### PROMPT
Two lines in the data below mark the range: the one with "lock set. -/" and the one with "parity group, line within the page, line. -/". Return both, along with every line between them, exactly.

==========

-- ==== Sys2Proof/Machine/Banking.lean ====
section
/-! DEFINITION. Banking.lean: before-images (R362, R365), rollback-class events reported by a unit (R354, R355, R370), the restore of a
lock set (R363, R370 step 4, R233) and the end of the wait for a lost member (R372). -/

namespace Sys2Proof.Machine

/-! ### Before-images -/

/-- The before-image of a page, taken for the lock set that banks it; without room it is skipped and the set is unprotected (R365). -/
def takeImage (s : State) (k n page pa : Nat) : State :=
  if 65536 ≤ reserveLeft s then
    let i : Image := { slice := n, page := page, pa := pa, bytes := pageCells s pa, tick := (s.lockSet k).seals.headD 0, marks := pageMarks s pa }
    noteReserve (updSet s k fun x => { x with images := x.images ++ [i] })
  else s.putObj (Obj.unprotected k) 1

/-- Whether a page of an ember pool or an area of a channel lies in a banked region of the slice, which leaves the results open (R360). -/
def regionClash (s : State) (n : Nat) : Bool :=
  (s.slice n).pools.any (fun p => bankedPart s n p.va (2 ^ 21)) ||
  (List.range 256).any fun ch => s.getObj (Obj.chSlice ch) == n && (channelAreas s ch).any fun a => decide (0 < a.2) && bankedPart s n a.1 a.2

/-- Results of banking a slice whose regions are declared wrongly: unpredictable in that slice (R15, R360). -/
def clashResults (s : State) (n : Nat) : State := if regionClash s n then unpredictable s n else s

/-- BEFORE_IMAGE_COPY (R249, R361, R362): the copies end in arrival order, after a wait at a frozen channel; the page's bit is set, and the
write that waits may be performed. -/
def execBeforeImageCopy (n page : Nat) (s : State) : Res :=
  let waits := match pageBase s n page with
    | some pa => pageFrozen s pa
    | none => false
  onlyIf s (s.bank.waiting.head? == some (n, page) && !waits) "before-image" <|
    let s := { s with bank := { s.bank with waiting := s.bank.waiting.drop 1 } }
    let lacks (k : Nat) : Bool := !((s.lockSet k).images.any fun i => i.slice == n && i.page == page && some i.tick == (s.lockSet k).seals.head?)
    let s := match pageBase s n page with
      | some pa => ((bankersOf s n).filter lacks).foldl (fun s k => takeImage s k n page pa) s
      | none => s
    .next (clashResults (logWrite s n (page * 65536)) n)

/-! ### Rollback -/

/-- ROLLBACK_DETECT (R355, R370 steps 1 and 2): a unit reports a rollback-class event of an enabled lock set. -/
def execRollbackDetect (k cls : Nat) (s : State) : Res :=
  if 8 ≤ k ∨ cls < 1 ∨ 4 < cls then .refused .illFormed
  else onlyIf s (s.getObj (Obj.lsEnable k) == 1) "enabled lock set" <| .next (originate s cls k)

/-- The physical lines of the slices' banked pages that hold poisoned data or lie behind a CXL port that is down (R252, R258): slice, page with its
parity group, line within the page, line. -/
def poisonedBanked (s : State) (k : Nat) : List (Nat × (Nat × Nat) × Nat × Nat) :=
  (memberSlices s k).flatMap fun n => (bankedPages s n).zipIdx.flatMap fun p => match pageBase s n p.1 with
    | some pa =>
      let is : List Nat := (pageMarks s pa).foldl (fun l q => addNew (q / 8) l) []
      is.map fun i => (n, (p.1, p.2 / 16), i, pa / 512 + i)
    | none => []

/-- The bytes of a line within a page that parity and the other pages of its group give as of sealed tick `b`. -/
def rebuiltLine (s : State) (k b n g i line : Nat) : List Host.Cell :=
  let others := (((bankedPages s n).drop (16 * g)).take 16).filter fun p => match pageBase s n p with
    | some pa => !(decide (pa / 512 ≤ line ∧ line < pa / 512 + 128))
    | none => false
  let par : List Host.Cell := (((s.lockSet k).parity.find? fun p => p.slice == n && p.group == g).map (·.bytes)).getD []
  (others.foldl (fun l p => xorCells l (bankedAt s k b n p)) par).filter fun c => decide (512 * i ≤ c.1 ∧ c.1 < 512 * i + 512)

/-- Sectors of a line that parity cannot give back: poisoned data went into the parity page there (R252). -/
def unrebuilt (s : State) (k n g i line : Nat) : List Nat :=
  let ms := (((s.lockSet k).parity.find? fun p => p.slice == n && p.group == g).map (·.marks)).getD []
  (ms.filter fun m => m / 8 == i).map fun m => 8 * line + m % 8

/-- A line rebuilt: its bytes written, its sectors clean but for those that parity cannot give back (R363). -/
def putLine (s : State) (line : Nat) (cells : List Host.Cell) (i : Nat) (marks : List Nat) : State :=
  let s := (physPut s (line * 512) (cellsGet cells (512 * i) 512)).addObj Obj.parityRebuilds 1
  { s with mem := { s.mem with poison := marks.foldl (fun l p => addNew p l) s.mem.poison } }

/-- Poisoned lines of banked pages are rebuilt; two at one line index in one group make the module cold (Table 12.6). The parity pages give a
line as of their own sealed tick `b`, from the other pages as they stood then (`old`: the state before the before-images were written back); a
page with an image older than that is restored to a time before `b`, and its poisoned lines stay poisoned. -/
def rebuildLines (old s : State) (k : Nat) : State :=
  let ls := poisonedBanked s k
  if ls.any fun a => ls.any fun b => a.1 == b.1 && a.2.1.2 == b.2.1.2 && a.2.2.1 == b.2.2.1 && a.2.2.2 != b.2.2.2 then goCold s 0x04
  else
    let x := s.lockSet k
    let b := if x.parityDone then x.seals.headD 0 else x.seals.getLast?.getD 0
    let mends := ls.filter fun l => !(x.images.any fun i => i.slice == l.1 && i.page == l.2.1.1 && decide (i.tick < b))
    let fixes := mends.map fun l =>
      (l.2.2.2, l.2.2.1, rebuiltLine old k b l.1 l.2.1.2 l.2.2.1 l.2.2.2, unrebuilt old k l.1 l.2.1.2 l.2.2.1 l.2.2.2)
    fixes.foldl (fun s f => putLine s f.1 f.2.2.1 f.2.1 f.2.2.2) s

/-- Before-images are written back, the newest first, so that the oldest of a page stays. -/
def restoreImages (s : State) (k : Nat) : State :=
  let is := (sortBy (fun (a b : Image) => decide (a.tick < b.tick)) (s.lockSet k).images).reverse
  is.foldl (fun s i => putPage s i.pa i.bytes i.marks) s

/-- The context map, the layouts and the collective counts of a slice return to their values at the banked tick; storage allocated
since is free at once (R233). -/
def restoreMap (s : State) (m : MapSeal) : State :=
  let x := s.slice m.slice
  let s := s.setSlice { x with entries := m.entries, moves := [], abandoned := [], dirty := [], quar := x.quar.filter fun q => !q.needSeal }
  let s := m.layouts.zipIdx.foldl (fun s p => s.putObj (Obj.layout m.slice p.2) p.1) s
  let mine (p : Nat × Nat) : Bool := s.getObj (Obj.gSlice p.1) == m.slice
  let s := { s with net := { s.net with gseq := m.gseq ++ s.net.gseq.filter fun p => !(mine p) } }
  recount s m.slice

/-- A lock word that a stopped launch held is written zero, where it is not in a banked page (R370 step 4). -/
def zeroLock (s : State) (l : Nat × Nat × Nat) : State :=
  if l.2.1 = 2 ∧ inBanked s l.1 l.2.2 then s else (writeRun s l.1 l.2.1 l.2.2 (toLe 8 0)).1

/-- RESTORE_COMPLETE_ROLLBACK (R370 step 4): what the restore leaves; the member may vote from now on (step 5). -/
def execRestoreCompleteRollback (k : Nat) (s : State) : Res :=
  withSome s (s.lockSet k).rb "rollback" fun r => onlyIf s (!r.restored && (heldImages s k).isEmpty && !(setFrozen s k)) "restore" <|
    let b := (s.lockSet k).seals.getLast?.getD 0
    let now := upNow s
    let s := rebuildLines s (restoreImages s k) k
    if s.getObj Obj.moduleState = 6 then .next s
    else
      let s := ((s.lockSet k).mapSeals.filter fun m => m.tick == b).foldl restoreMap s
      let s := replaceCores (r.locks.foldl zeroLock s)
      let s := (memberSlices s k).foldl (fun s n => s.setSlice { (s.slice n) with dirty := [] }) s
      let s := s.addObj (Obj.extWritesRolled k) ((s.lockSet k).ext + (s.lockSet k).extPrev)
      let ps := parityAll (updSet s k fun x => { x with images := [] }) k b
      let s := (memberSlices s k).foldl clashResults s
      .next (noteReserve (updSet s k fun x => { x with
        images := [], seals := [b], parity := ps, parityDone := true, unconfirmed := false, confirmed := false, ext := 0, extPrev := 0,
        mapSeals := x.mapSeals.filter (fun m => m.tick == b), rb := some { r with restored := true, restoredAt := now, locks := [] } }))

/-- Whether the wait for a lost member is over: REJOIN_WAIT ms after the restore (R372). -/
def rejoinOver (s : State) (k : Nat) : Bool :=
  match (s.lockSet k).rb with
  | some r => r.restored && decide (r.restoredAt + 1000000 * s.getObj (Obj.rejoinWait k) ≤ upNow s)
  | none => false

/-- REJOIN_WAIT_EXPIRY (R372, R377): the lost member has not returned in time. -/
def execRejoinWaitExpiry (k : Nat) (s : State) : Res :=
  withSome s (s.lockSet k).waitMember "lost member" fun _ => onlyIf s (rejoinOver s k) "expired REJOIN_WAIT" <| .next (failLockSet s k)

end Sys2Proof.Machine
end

==========

### OUTPUT
/-- ROLLBACK_DETECT (R355, R370 steps 1 and 2): a unit reports a rollback-class event of an enabled lock set. -/
def execRollbackDetect (k cls : Nat) (s : State) : Res :=
  if 8 ≤ k ∨ cls < 1 ∨ 4 < cls then .refused .illFormed
  else onlyIf s (s.getObj (Obj.lsEnable k) == 1) "enabled lock set" <| .next (originate s cls k)

/-- The physical lines of the slices' banked pages that hold poisoned data or lie behind a CXL port that is down (R252, R258): slice, page with its
parity group, line within the page, line. -/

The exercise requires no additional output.